PDF Version

 


Ohio Legislative Service Commission

 

 

Terry Steele

Fiscal Note & Local Impact Statement

Bill:

H.B. 471 of the 128th G.A.

Date:

June 2, 2010

Status:

As Introduced

Sponsor:

Rep. Chandler

Local Impact Statement Procedure RequiredNo — Permissive

 

Contents:

Permits political subdivisions to create transfer of development rights (TDR) programs

 


State Fiscal Highlights

·         No direct fiscal effect on the state.

Local Fiscal Highlights

·         The bill permits townships, counties, and combinations of political subdivisions to establish transfer of development rights (TDR) programs, referred to as "TDR banks" under the bill.  Political subdivisions that opt to create TDR banks will incur new expenses, depending on the scope and complexity of the programs.

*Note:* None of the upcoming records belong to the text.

/-- One axis at a tick (R254, R256, R282). -/
def Chip.axTick (s : Chip) (a : Fin 24) (t : Nat) : Chip :=
  let s1 := (s.axDueAll a).axUse a
  let s2 := ((s1.axLatch a).axLeft a).axPairs a
  let r := s2.axCommands a t (s.ax a).encErr
  let s6 := r.1.axDrive a r.2.1 r.2.2
  let kp := s.axs.idx - 1
  let cur := signed 16 (s.rf (0x31A113 + 0x40 * (a / 6) + 8 * (a % 6)) 15 0)
  s6.modAx a fun x => { x with tickT := t, cumU := x.cumU.add kp (t / 100000) x.u
                               cumCur := x.cumCur.add kp (t / 100000) cur, cumVx := x.cumVx.add kp (t / 100000) x.vx }

/-- CALC_SPLIT of an axis whose copy B errs: class 3, every setpoint zero (R255). -/
def Chip.axSplits (s : Chip) : Chip :=
  s.forAll 24 fun i x =>
    let a := Fin.ofNat 24 i
    if x.hw.erringCopy.contains (32 + i) && x.axEn a then
      (x.record (.axs a) 1).forAll 24 fun j y => y.modAx (Fin.ofNat 24 j) fun z => { z with u := 0 }
    else x

/-- AXIS_TICK: the loops of all 24 axes (R254). -/
def Chip.axisTick (s : Chip) : Chip :=
  let k := s.now / 100000
  if s.upAndRunning && decide (s.axs.idx ≠ k + 1) then
    let s1 := (s.forAll 24 fun i x => x.axTick (Fin.ofNat 24 i) (k * 100000)).axSplits
    { s1 with axs := { s1.axs with idx := k + 1 } }
  else s

/-- OPERATE is left: the next tick puts every axis that is not HALTED into TRACK, whatever the state is by then (R256). -/
def Chip.axLeaves (s : Chip) : Chip :=
  s.forAll 24 fun i x => x.modAx (Fin.ofNat 24 i) fun y => { y with leave := true }

/-- The first tick after a gated relock or a TB_NS step takes v_x as zero (R256). -/
def Chip.axRestart (s : Chip) : Chip :=
  s.forAll 24 fun i x => x.modAx (Fin.ofNat 24 i) fun y => { y with fresh := true }

/-- The home edge at a sample instant of SIN at which the home pair is SAFE: BACKOFF turns to STABLE, or waits for the index
(R277, Table 12-6). The home edge records ZREF again (R253). -/
def Chip.axSinSample (s : Chip) (a : Fin 24) : Chip :=
  let y := s.ax a
  match y.home with
  | some h =>
    if decide (y.st = .homing ∧ h.ph = .backoff) then
      if !(s.homePair a).safe then s.setAx a { y with home := some { h with waitZ := false } }
      else if s.rb (axReg a 0x200) 3 then s.setAx a { y with home := some { h with waitZ := true } }
      else s.setAx a { y with home := some { h with ph := .stable, edge := y.count.toInt }
                              zref := if s.rf (axReg a 0x200) 27 4 = 0 then y.zref else some (s.zPos a) }
    else s
  | none => s

/-! ### Register writes (R258 to R261, R281, R284) -/

/-- The bank that is running, if any. -/
def Axis.runBank (x : Axis) : Option Nat :=
  if x.st = .move then
    match x.seg with
    | some g =>
      match g.src with
      | .table k _ => some k
      | .words _ _ _ _ => none
    | none => none
  else none

/-- A table write or COMMIT turned away: CNT.TBL_REJ and ACCESS. -/
def Chip.tblReject (s : Chip) (a : Fin 24) : Chip × Answer := (s.incSat (axReg a 0x21F) 47 32).reject (.axs a)

/-- SEGMENT_WRITE (R259). -/
def Chip.segmentWrite (s : Chip) (a : Fin 24) (off : Nat) (v : Word) : Chip × Answer :=
  let k := off / 0x100 % 2
  if (s.ax a).runBank = some k then s.tblReject a
  else ((s.modAx a fun x => { x with valid := x.valid.set (Fin.ofNat 2 k) false }).setReg (axReg a off) v).ok

/-- The first segment of a bank that fails R260 in a table of n. -/
def Chip.badSegment (s : Chip) (a : Fin 24) (k n : Nat) : Option Nat :=
  (List.range n).find? fun i =>
    let w := s.segWords a (.table k i)
    !segLegal w.1 w.2.1 w.2.2.1 w.2.2.2 n

/-- COMMIT (R260). -/
def Chip.axCommit (s : Chip) (a : Fin 24) (k n : Nat) : Chip × Answer :=
  let b := Fin.ofNat 2 k
  if n = 0 ∨ 64 < n ∨ (s.ax a).runBank = some k then
    (s.modAx a fun x => { x with badSeg := 63 }).tblReject a
  else match s.badSegment a k n with
    | some i => (s.modAx a fun x => { x with badSeg := i, valid := x.valid.set b false }).tblReject a
    | none => (s.modAx a fun x => { x with valid := x.valid.set b true, segN := x.segN.set b n }).ok

/-- A command accepted at its release waits for its tick (R254). -/
def Chip.axQueue (s : Chip) (a : Fin 24) (v : Word) : Chip :=
  s.modAx a fun x => { x with cmds := x.cmds ++ [⟨s.now, v, none⟩] }

/-- The bank and index of a RUN or JUMP name a segment of a VALID bank. -/
def Chip.tableOk (s : Chip) (a : Fin 24) (v : Word) : Bool :=
  let x := s.ax a
  let k := Fin.ofNat 2 (fld v 4 4)
  x.valid[k] && decide (fld v 10 5 < x.segN[k])

/-- The status that CMD answers at its release (Table 12-5); that of a CLEAR to a HALTED axis its tick decides (R280). -/
def Chip.axAnswer (s : Chip) (a : Fin 24) (v : Word) : Answer :=
  let x := s.ax a
  let homing := decide (x.st = .homing)
  let canRun := s.operating && x.homed && (decide (x.st = .track) || decide (x.st = .hold) || decide (x.st = .move)
    || decide (x.st = .stopping))
  let ans (ok : Bool) : Answer := if homing then .busy else if ok then .done else .rejected
  match fld v 3 0 with
  | 1 => ans (canRun && s.tableOk a v)
  | 2 =>
    ans (canRun && segLegal (s.reg (axReg a 0x214)) (s.reg (axReg a 0x215)) (s.reg (axReg a 0x216)) (s.reg (axReg a 0x217)) 1
      && decide (fld (s.reg (axReg a 0x217)) 6 0 = 64))
  | 3 => ans (x.runBank.isSome && s.tableOk a v)
  | 4 => .done
  | 5 => ans (s.operating && decide (x.st ≠ .halted ∧ fld v 13 12 ≠ 3))
  | 6 => ans (s.operating && (decide (x.st = .track) || decide (x.st = .hold)))
  | 8 => if x.st = .halted then .later else .done
  | _ => .rejected

/-- The BCMDW of a CLEAR whose status its tick decides waits for it (R280). -/
def Chip.axAsk (s : Chip) (a : Fin 24) (fixcnt : Word) : Chip :=
  s.modAx a fun x => match x.cmds.reverse with
    | q :: rest => { x with cmds := (⟨q.at_, q.v, some fixcnt⟩ :: rest).reverse }
    | [] => x
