/-- The PTP message of a frame, where the engine takes its kind. -/
def ptpMsgOf (bs : List Byte) (stamp : Int) : Option PtpMsg :=
  let i := ptpAt bs
  let kind : Option PtpKind := match by_ bs i % 16 with
    | 0 => some .sync
    | 8 => some .followUp
    | 9 => some .delayResp
    | _ => none
  kind.map fun k =>
    ⟨k, by_ bs (i + 4), beN bs (i + 20) 8, be16 bs (i + 28), be16 bs (i + 30), beN bs (i + 34) 6 * 1000000000 + beN bs (i + 40) 4,
      beN bs (i + 44) 10, stamp⟩

/-- A stored frame is offered to the PTP engine, when it came on its port by its transport (R361). -/
def Chip.ptpOffer (s : Chip) (p : Fin 2) (bs : List Byte) (stamp : Int) : Chip :=
  if isPtp bs && s.rb 0x324020 0 && decide (s.rf 0x324020 1 1 = p.val)
      && (s.rb 0x324020 2 == decide (etherType bs = 0x0800)) then
    match ptpMsgOf bs stamp with
    | some m => s.modPtp fun e => { e with inbox := e.inbox ++ [m] }
    | none => s
  else s

/-- A stored frame is offered to FSF (R367). -/
def Chip.fsfOffer (s : Chip) (p : Fin 2) (desc : Nat) (bs : List Byte) (safe : Bool) : Chip :=
  let q := s.ethOwner p
  let put (c : FsfCheck) : Chip := { s with fsf := { s.fsf with checks := s.fsf.checks ++ [c] } }
  if s.rb 0x326000 0 = false then s
  else if safe then put ⟨q, desc, p, l3At bs + 28, udpLen bs - 8, true⟩
  else if s.rb 0x326000 1 && decide (frameKind bs = 0 ∧ etherType bs = s.rf 0x326000 17 2) then
    put ⟨q, desc, p, l3At bs, bs.length - l3At bs, false⟩
  else s

/-- OWN of a descriptor of a ring, as its stored bits have it (log entry 53). -/
def State.descOwn (s : State) (base i : Nat) : Bool := bit (s.cell .msg (base + 4 * i)).data 47

/-- Descriptors of a ring that the MAC holds. -/
def State.ownedDescs (s : State) (base n : Nat) : Nat := ((List.range n).filter fun i => s.descOwn base i).length

/-- Word 0 of a completed receive descriptor (Table 16-2). -/
def rxWord0 (whole stored : List Byte) (safe lanB : Bool) : Word :=
  let tci := be16 whole 14
  at_ 0 stored.length ||| (if isTagged whole then at_ 11 (tci / 8192) ||| bitAt 14 true ||| at_ 24 (tci % 4096) else 0)
    ||| bitAt 15 safe ||| at_ 16 (frameKind whole) ||| bitAt 20 lanB

/-- Step 11 and the store of a frame that passes it: the MAC reads the descriptor it looks at, and writes within the message
buffer alone (R82, R88). A frame whose source found the node table full is counted as it is delivered (R355). -/
def State.ethStore (s : State) (p : Fin 2) (bs : List Byte) (age : Nat) (full : Bool) : State :=
  let c := s.chip
  let q := c.ethOwner p
  let n := c.ringN q 0
  let base := c.ringBase q 0
  let i := (c.ethPort q).rxNext
  let safe := isUdp bs && decide (c.fsfPortOf p ≠ 0 ∧ udpPort bs = c.fsfPortOf p)
  let s0 := if n = 0 then s else (s.memRead .msg (base + 4 * i)).1
  if n = 0 || !s.descOwn base i || (decide (s.ownedDescs base n = 1) && !safe) then s0.onChip (·.ethDrop p)
  else
    let stored := if c.rb (ethReg q 0) 7 then stripTag bs else bs
    let stamp : Int := (c.now : Int) - age - (if frameKind bs = 4 then (c.rxLat : Int) else 0)
    let desc := [(base + 4 * i + 1, 0), (base + 4 * i + 2, BitVec.ofInt 48 stamp),
      (base + 4 * i, rxWord0 bs stored safe (decide (q ≠ p)))]
    let s1 := s0.blkPut (.eth q) .msg (runAt (c.rf (ethReg q 7) 23 0 + 256 * i) (wordsOfBytes 256 stored) ++ desc)
    s1.onChip fun c =>
      let c1 := (c.modPort p fun e => { e with dropped := false }).modPort q fun e => { e with rxNext := (i + 1) % n }
      let c2 := if full then c1.ethCount p 12 else c1
      (((c2.ethCount p 0).raise (256 + 4 * q)).ptpOffer p bs stamp).fsfOffer p i stored safe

·         The bill permits counties or townships to create TDR bank funds to pay for TDR purchases and program operating expenses.  If two or more political subdivisions agree to operate a joint TDR, a TDR bank fund must be created.  


 

 

Detailed Fiscal Analysis

The bill provides for counties, townships, or combinations of counties, townships, and municipal corporations to adopt regulations allowing for the creation of transfer of development rights (TDR) programs within their zoning codes.  TDR programs permit a development right to be assigned to property in an area designated as a "sending area."  That development right can be transferred for application and use to property in a designated "receiving area."  The bill also permits these political subdivisions to establish a TDR bank fund to serve as an operating account for these TDR programs.  The bill requires a TDR bank fund if the program is jointly operated among political subdivisions.  Overall, political subdivisions that choose to establish TDRs are likely to incur new administrative expenses for operating these programs.

TDR programs are primarily aimed at the preservation of agricultural areas and the control of growth in particular areas.  They can be more complicated and expensive to implement than traditional zoning plans.  Much of the additional work is related to evaluating the land to be included within a TDR program, monitoring deed restrictions, and preparing or reviewing documentation related to easements.  The overall costs vary depending upon the amount of land involved and the number of individuals seeking to buy or sell development rights.  Program complexity, adjustments to utility service plans, any real estate market analysis required to determine the value of the development rights, and modifications to capital improvement plans that are affected by TDR programs can also add cost.  Local governments can also incur costs for purchasing development rights in instances where the rights are not purchased by developers.